• ABOUT THIS EXERCISE: Please return only the lines from the one holding "(hP : KeptByOperations P)" through the one holding "hP.of_staging .idle h", exactly as they appear in the records below, both ends included.

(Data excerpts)
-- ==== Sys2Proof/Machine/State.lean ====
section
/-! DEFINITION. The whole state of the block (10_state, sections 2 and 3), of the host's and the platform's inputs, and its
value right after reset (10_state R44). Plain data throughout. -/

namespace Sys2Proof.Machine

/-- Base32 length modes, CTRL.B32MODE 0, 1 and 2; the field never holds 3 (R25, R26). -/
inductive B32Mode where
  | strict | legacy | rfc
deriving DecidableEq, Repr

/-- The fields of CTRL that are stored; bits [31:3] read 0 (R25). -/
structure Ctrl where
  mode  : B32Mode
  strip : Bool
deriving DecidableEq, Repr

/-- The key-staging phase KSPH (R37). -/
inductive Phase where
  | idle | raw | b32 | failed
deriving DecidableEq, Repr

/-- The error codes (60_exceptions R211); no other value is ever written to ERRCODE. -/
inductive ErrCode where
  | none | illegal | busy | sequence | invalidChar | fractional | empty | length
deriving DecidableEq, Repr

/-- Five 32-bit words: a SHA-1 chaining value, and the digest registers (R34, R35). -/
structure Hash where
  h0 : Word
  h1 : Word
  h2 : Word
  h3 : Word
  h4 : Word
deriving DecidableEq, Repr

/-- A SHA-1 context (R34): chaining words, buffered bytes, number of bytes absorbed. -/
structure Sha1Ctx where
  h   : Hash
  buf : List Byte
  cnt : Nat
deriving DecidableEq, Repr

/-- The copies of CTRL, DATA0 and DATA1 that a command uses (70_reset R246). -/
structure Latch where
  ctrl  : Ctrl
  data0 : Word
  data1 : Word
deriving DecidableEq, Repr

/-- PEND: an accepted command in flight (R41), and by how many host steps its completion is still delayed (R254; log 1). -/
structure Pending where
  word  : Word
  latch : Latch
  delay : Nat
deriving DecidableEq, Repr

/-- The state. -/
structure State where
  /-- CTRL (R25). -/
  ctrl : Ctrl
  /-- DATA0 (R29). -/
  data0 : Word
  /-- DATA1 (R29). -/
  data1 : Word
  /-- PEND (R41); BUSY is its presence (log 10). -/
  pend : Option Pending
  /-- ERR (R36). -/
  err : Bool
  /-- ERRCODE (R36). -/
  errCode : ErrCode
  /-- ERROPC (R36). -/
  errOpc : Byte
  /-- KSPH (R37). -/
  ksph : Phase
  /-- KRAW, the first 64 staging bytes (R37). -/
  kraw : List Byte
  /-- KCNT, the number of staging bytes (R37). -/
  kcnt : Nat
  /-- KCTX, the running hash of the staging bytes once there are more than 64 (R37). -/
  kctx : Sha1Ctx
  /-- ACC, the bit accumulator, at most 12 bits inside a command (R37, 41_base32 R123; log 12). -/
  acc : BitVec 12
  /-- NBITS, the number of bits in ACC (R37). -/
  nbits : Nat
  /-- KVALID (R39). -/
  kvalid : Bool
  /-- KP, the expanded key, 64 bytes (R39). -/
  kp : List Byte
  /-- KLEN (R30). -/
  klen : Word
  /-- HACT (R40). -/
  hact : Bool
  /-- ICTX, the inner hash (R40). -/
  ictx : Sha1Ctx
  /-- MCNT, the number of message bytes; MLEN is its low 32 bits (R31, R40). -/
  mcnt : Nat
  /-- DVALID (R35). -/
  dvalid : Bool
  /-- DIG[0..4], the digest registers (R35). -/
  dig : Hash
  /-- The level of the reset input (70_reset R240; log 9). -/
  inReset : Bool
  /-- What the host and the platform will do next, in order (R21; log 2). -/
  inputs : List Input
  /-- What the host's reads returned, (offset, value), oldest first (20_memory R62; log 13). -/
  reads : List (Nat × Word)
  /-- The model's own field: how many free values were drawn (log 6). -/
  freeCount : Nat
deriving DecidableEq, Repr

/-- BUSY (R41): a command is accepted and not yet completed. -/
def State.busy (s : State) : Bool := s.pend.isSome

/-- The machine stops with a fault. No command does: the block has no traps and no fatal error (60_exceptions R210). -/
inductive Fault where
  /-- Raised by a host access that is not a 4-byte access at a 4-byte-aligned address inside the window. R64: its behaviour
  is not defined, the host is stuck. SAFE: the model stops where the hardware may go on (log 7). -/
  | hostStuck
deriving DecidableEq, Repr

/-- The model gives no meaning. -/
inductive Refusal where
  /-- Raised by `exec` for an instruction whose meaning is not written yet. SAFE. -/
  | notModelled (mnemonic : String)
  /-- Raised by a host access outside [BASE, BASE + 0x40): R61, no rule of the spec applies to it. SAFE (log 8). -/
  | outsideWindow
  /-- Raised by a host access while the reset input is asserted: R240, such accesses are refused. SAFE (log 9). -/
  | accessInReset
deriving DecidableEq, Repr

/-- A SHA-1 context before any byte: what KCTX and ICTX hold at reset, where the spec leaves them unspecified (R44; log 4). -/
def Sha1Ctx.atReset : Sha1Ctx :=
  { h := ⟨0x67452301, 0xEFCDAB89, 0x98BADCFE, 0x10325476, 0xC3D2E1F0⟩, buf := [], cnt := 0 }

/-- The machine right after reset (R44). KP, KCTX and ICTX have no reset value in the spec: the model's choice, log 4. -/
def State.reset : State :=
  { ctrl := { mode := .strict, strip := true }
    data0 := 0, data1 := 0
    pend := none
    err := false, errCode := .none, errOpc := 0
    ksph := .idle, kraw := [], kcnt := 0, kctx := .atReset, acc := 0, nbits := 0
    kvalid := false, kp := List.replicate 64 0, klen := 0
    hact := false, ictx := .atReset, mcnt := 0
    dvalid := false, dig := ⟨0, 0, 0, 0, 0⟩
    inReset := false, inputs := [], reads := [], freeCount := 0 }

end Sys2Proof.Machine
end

---

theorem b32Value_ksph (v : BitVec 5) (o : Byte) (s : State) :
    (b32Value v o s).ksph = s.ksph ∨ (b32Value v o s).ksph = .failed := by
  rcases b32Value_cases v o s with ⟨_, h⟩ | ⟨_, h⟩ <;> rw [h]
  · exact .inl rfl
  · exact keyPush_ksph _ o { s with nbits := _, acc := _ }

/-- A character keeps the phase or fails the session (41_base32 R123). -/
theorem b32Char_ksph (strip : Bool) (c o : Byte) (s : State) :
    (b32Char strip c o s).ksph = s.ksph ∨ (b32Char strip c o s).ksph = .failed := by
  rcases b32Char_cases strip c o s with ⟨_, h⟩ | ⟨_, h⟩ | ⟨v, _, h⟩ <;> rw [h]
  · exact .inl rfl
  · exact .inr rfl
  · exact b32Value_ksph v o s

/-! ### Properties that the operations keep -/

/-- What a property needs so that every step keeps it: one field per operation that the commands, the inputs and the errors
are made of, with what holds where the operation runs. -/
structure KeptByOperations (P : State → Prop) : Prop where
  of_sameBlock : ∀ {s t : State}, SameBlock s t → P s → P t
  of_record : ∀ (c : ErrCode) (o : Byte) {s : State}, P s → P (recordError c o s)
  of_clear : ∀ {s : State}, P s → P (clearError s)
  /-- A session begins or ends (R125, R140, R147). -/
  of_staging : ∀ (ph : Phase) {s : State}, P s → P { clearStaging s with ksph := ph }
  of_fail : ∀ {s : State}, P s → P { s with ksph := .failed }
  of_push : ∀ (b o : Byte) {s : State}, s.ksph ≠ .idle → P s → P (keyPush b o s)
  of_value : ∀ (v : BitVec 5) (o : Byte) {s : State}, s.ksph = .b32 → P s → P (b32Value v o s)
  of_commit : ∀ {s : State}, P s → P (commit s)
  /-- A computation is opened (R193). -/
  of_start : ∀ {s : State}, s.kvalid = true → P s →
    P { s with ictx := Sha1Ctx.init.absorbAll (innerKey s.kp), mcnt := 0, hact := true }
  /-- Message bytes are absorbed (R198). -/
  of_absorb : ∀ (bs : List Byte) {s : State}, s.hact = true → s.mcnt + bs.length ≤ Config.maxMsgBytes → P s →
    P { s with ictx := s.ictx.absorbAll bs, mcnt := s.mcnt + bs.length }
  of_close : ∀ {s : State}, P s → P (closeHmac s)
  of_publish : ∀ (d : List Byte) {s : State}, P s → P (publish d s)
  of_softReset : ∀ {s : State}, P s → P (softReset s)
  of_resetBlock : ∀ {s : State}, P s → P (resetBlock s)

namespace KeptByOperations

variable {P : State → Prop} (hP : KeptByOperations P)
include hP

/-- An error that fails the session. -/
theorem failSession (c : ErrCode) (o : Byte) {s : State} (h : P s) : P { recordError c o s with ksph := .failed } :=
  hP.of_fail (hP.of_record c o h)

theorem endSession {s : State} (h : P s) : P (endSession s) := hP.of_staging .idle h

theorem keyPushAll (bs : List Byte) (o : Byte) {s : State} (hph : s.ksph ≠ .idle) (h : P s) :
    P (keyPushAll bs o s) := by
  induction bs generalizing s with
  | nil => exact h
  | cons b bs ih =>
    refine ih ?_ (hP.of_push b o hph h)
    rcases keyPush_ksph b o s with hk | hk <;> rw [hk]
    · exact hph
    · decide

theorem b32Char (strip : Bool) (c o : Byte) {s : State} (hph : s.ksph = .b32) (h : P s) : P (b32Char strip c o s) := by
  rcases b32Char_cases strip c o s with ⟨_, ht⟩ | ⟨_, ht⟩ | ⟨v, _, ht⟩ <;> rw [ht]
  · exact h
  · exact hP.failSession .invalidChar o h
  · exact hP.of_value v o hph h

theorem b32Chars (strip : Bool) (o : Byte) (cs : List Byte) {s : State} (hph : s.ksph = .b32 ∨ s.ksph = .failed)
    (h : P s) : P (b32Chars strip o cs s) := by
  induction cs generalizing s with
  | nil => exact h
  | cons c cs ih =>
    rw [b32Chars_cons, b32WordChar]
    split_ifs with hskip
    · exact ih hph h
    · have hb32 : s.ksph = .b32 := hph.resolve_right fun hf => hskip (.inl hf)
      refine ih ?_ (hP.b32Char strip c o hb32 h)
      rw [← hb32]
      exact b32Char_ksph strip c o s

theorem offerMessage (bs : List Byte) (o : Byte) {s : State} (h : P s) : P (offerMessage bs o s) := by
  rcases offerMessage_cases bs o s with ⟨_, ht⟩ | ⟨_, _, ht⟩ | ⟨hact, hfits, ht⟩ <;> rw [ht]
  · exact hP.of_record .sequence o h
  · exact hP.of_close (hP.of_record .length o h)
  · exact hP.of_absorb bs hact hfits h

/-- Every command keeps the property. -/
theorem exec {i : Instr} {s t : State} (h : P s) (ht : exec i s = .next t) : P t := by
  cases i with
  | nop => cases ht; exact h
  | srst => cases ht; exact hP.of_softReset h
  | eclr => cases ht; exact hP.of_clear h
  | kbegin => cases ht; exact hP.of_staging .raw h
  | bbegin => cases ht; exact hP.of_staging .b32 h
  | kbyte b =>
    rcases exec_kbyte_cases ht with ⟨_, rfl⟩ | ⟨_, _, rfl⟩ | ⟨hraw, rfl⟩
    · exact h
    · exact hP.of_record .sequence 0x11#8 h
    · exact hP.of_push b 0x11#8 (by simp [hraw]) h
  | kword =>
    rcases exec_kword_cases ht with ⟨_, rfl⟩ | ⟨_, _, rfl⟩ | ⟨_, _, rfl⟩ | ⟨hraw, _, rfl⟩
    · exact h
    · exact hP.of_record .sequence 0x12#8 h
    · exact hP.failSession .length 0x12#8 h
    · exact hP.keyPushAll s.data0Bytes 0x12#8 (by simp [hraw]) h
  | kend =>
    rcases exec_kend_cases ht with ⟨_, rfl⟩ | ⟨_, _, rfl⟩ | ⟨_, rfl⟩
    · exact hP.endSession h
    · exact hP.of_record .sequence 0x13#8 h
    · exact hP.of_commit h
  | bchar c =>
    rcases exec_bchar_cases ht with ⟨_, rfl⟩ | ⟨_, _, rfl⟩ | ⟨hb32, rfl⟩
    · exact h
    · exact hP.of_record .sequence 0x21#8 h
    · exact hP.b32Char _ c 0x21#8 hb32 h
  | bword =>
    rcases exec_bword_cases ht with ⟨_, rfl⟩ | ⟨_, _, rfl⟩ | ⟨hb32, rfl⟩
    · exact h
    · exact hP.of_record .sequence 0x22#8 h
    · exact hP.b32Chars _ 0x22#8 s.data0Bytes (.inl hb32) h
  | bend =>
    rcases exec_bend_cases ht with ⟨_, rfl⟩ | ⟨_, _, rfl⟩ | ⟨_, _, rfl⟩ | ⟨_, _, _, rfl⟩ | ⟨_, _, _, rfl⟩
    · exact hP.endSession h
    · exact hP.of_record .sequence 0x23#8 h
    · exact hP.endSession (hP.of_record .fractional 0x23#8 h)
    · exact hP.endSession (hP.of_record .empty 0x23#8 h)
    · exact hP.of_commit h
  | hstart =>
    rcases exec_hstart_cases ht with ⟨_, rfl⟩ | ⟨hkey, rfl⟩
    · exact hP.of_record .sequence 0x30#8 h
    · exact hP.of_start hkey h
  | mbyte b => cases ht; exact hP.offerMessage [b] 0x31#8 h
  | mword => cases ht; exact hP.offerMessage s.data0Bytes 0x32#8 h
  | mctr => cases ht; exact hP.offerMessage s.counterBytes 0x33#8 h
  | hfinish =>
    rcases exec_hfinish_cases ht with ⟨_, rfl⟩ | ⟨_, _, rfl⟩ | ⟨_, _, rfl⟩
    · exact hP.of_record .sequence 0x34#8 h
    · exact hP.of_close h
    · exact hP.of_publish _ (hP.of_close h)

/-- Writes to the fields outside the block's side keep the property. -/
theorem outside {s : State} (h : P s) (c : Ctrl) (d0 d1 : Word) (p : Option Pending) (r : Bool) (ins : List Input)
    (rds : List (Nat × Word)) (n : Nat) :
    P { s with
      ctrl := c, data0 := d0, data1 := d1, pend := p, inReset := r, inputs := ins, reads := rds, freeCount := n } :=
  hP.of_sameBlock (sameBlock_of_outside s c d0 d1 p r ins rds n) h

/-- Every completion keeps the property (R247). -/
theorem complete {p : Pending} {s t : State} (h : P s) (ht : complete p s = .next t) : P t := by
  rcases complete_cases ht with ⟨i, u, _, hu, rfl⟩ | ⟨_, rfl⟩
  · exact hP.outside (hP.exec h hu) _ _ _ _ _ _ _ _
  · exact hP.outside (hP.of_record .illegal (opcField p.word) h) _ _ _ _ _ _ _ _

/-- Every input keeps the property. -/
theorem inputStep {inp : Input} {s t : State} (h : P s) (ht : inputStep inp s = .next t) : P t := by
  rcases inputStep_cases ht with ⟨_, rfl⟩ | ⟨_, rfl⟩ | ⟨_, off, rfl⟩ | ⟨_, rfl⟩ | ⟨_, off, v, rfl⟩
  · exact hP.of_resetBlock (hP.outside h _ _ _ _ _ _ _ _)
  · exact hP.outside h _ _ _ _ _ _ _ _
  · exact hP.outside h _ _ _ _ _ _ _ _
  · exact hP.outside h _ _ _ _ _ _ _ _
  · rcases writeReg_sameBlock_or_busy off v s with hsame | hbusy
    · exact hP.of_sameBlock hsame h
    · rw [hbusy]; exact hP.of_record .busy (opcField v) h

• RESPONSE BELOW:
variable {P : State → Prop} (hP : KeptByOperations P)
include hP

/-- An error that fails the session. -/
theorem failSession (c : ErrCode) (o : Byte) {s : State} (h : P s) : P { recordError c o s with ksph := .failed } :=
  hP.of_fail (hP.of_record c o h)

theorem endSession {s : State} (h : P s) : P (endSession s) := hP.of_staging .idle h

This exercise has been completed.